(Alliance News) - Meta Platforms Inc faces a fight to retain users after the social media giant on Thursday suffered its worst one-day crash in its ten-year history as a public company.
The company formerly known as Facebook saw around USD200 million after it posted disappointing results in the fourth quarter of 2021, exacerbated by a poor growth outlook late Wednesday. Its market value at the previous close stood at around USD900 billion.
The stock was down 25% at USD240.78 in New York on Thursday.
Meta reported net income of USD39.37 billion in 2021, up 35% from USD29.15 billion a year prior. This came off revenue of USD117.93 billion, up 37% from USD85.97 billion.
Diluted earnings per share for the year rose 36% to USD13.77 from USD10.09.
The Mark Zuckerberg-led firm also said daily active user numbers at Facebook - a key growth target for investors - fell to 1.929 billion in the three months to December, from 1.93 billion in the previous quarter.
Meta revealed it had spent USD10 billion on its interconnected virtual world - dubbed the "metaverse" - and warned it faced "headwinds from both increased competition for people's time and a shift of engagement".
The platform has struggled with user engagement in the face of rising competition from ByteDance's video-sharing app TikTok - popular among Gen Z consumers.
Looking at the fourth quarter of 2021, net income slipped 8.6% to USD10.26 billion from USD11.22 billion a year before. This came on the back of a 38% increase in costs & expenses of USD21.09 billion from USD15.30 billion. Diluted EPS for the quarter retreated 5.4% to USD3.67 from USD3.88.
Looking ahead, Meta expects first quarter 2022 revenue to fall in the range of USD27 billion to USD29 billion. This would be up between 3% and 11% year-on-year.
The Menlo Park, California-based firm sees year-on-year growth in the first quarter to be hurt by headwinds to both impression and price growth.
Facebook said on Wednesday that Apple Inc's App Tracking Transparency feature would decrease the company's 2022 sales by about USD10 billion.
The privacy change reduces targeting capabilities by limiting advertisers from accessing an iPhone user identifier.
"A a near-USD1 trillion price tag for the company leaves little room for disappointment, especially as that figure represents more than 20 times forecast profits for this year.

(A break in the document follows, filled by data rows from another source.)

-- ==== Sys2Proof/Machine/Package.lean ====
section
/-! DEFINITION. What the pins and supplies chapter states of the part itself: the ball grid (R616 to R625), the levels of the brown-out
detectors (R632), the power domains (R576, R633) and the outputs in SHELF (R639). -/

namespace Sys2Proof.Machine

/-! ### Balls (R616 to R625) -/

/-- The rail that a power or ground ball connects to. -/
inductive BallRail where
  | vss | vddCore | vddSram | vdda09 | vdda12 | vddLl | vdd2h | vddq | vdd18 | vddBias | vaon
  deriving DecidableEq, Repr

/-- What a ball carries. `neg` marks _N of a pair; `up` and `rx` name the port and the direction of a link signal. -/
inductive Ball where
  | tx (path : Nat) (neg : Bool)
  | rx (path : Nat) (neg : Bool)
  | fb (path : Nat)
  | refl (quad : Nat)
  | trsw (quad : Nat)
  | paen (quad : Nat)
  | lnap (quad : Nat)
  | calRf
  | lane (up rx : Bool) (lane : Nat) (neg : Bool)
  | tether (up rx : Bool) (neg : Bool)
  | ddr (ch : Nat) (signal : String)
  | control (signal : String)
  | bias (ch : Nat)
  | hkin (ch : Nat)
  | diode (sensor : Nat) (neg : Bool)
  | therm (k : Nat)
  | thermBias
  | vrefCal
  | rail (r : BallRail)
  deriving DecidableEq, Repr

/-- The names of the rows, by index (R616). -/
def rowNames : List String :=
  ["A", "B", "C", "D", "E", "F", "G", "H", "J", "K", "L", "M", "N", "P", "T", "U", "V", "W", "Y"]
  ++ ["AA", "AB", "AC", "AD", "AE", "AF", "AG", "AH", "AJ", "AK", "AL", "AM", "AN", "AP", "AT", "AU", "AV", "AW", "AY"]
  ++ ["BA", "BB", "BC", "BD", "BE", "BF", "BG", "BH", "BJ", "BK"]

/-- The quad ball of a path (R618). -/
def quadBall (n : Nat) : Ball :=
  match n % 4 with
  | 0 => .refl (n / 4)
  | 1 => .trsw (n / 4)
  | 2 => .paen (n / 4)
  | _ => .lnap (n / 4)

/-- A ball of a radio edge (R617): `line` counts the lines from the edge inward, and `k` the balls along it, two of each path, from path
`p` on. -/
def edgeBall (line p k : Nat) : Ball :=
  let n := p + k / 2
  let second := k % 2 = 1
  match line with
  | 0 => .tx n second
  | 2 => .rx n second
  | 4 => if second then quadBall n else .fb n
  | 5 => .rail (if second then .vdda12 else .vdda09)
  | _ => .rail .vss

/-- Element `k` of a link row (R620): `j` is the column's place in its group of three. -/
def linkBall (up rx : Bool) (k j : Nat) : Ball :=
  if j = 2 then .rail .vss else if k = 9 then .tether up rx (j = 1) else .lane up rx k (j = 1)

/-- The signals of a DRAM channel (R621). -/
def ddrSignals : List String :=
  ["CK_T", "CK_C", "CS0", "CS1", "CA0", "CA1", "CA2", "CA3", "CA4", "CA5", "CA6", "RESET_N", "ZQ"]
  ++ ["WCK0_T", "WCK0_C", "RDQS0_T", "RDQS0_C", "DMI0", "DQ0", "DQ1", "DQ2", "DQ3", "DQ4", "DQ5", "DQ6", "DQ7"]
  ++ ["WCK1_T", "WCK1_C", "RDQS1_T", "RDQS1_C", "DMI1", "DQ8", "DQ9", "DQ10", "DQ11", "DQ12", "DQ13", "DQ14", "DQ15"]

/-- Element `i` of a DRAM block. -/
def ddrBall (ch i : Nat) : Ball :=
  match ddrSignals[i]? with
  | some s => .ddr ch s
  | none => .rail .vss

/-- The control, clock and boot signals (R622); VSS and VAON stand under their own names. -/
def controlSignals : List String :=
  ["REFCLK_P", "REFCLK_N", "VSS", "ALIGN_IN", "RESET_N", "WAKE", "PWR_REQ", "PGOOD0", "PGOOD1", "SAFE_N", "FAULT_N", "BIAS_CLR_N"]
  ++ ["CLRSEL", "BOOTSEL0", "BOOTSEL1", "POS0", "POS1", "XSPI_SCK", "XSPI_CS_N", "XSPI_DQS"]
  ++ ["XSPI_IO0", "XSPI_IO1", "XSPI_IO2", "XSPI_IO3", "XSPI_IO4", "XSPI_IO5", "XSPI_IO6", "XSPI_IO7", "XSPI_RST_N"]
  ++ ["SVC_SCK", "SVC_CS_N", "SVC_SI", "SVC_SO", "JTAG_TCK", "JTAG_TMS", "JTAG_TDI", "JTAG_TDO", "JTAG_TRST_N", "VREF12"]

/-- Element `k` of the control list. -/
def controlBall (k : Nat) : Ball :=
  if k = 2 then .rail .vss
  else if k = 39 ∨ k = 40 then .rail .vaon
  else match controlSignals[k]? with
    | some s => .control s
    | none => .rail .vss

/-- Element `k` of the bias and housekeeping list (R623). -/
def biasBall (k : Nat) : Ball :=
  if k < 80 then .bias k
  else if k < 128 then .hkin (k - 80)
  else if k < 160 then .diode ((k - 128) / 2) ((k - 128) % 2 = 1)
  else if k < 164 then .therm (k - 160)
  else if k = 164 then .thermBias
  else if k = 165 then .vrefCal
  else .rail .vss

/-- Column `c` lies in one of two ranges. -/
def inCols (c a b a' b' : Nat) : Bool := (a ≤ c && c ≤ b) || (a' ≤ c && c ≤ b')

/-- The rail of a ball that no list names, by the first region that contains it (R624), the radio edges apart. -/
def railBall (r c : Nat) : BallRail :=
  let sides := inCols c 7 9 40 42
  let odd := (r + c) % 2 = 1
  if inCols r 6 10 37 41 && 7 ≤ c && c ≤ 42 then (if sides then .vddLl else .vss)
  else if inCols r 0 8 41 47 && inCols c 1 8 41 48 then (if odd then .vdda12 else .vss)
  else if 11 ≤ r && r ≤ 15 && sides then
    (if c = 7 ∨ c = 42 then .vddq else if c = 8 ∨ c = 41 then .vdd2h else .vss)
  else if 16 ≤ r && r ≤ 36 && sides then
    (if c = 7 ∨ c = 42 then .vdd18 else if c = 8 ∨ c = 41 then .vddBias else .vss)
  else if 16 ≤ r && r ≤ 30 && 10 ≤ c && c ≤ 39 && odd then
    (if inCols c 10 13 36 39 then .vddSram else .vddCore)
  else .vss

/-- What the ball in the row of index `r` (0 to 47) and column `c` (1 to 48) carries (R616 to R624). -/
def ballAt (r c : Nat) : Ball :=
  if r ≤ 5 && 9 ≤ c && c ≤ 40 then edgeBall r 0 (c - 9)
  else if 43 ≤ c && 9 ≤ r && r ≤ 40 then edgeBall (48 - c) 16 (r - 9)
  else if 42 ≤ r && 9 ≤ c && c ≤ 40 then edgeBall (47 - r) 32 (40 - c)
  else if c ≤ 6 && 9 ≤ r && r ≤ 40 then edgeBall (c - 1) 48 (40 - r)
  else if r = 3 ∧ c = 4 then .calRf
  else if 2 ≤ r && r ≤ 4 && 3 ≤ c && c ≤ 5 then .rail .vss
  else if 10 ≤ c && c ≤ 39 && (r = 7 || r = 9 || r = 38 || r = 40) then
    linkBall (r < 20) (r = 9 || r = 38) ((c - 10) / 3) ((c - 10) % 3)
  else if inCols r 6 10 37 41 && 10 ≤ c && c ≤ 39 then .rail .vss
  else if 11 ≤ r && r ≤ 15 && 10 ≤ c && c ≤ 39 then
    if c ≤ 17 then ddrBall 0 (8 * (r - 11) + (c - 10))
    else if 32 ≤ c then ddrBall 1 (8 * (r - 11) + (39 - c))
    else controlBall (14 * (r - 11) + (c - 18))
  else if 31 ≤ r && r ≤ 36 && 10 ≤ c && c ≤ 39 then biasBall (30 * (r - 31) + (c - 10))
  else .rail (railBall r c)

/-! ### Supplies (R632, R633) -/

/-- The brown-out level of a rail, falling, and its release level, rising, in mV (R632); VAON's are 1600 and 1650. -/
def brownOut : Rail → Nat × Nat
  | .vddCore => (680, 710)
  | .vddSram => (720, 760)
  | .vdda09 => (820, 860)
  | .vdda12 => (1100, 1150)
  | .vddLl => (780, 810)
  | .vdd2h => (960, 1000)
  | .vddq => (440, 470)
  | .vdd18 => (1550, 1700)
  | .vddBias => (3000, 3100)

/-- The falling level of the early-warning comparator on VDD_18, in mV (R632, R633). -/
def earlyWarningLevel : Nat := 1680

/-! ### Power domains (R576) -/

/-- The power domains. -/
inductive Domain where
  | aon | keep | lnu | lnd | mem | dsp | obs | hk | quad (q : Fin 16)
  deriving DecidableEq, Repr

/-- The domain is powered (R576). A port's follows the image's en bit; a quad's its state; after the early-warning trip PD_DSP, PD_OBS and
PD_MEM are off (R633). -/
def State.powered (s : State) (d : Domain) : Bool :=
  match d with
  | .aon => s.pins.vaon
  | .keep | .hk => s.mode != .shelf
  | .lnu => s.mode != .shelf && s.bit (Reg.LN_CTRL 0) 0
  | .lnd => s.mode != .shelf && s.bit (Reg.LN_CTRL 1) 0
  | .mem | .dsp | .obs => s.mode != .shelf && !s.rcd.earlyWarned
  | .quad q => s.mode != .shelf && (s.seq.quads[q]).st != .gated

end Sys2Proof.Machine
end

That lofty valuation could look even more exposed if these fourth-quarter numbers suggest that demand for Facebook may be reaching saturation point," AJ Bell's investment director Russ Mould said.
"The company may therefore look to increase average revenue per user (ARPU) and it is doing a good job here. In the fourth quarter ARPU rose 14% year-on-year to USD11.57 but if advertisers see any shrinkage in the platform's user base that could prove hard to sustain, especially as the change to privacy settings to Apple's iOS platform make it harder for digital advertisers to harvest customer data and target them effectively," Mould added.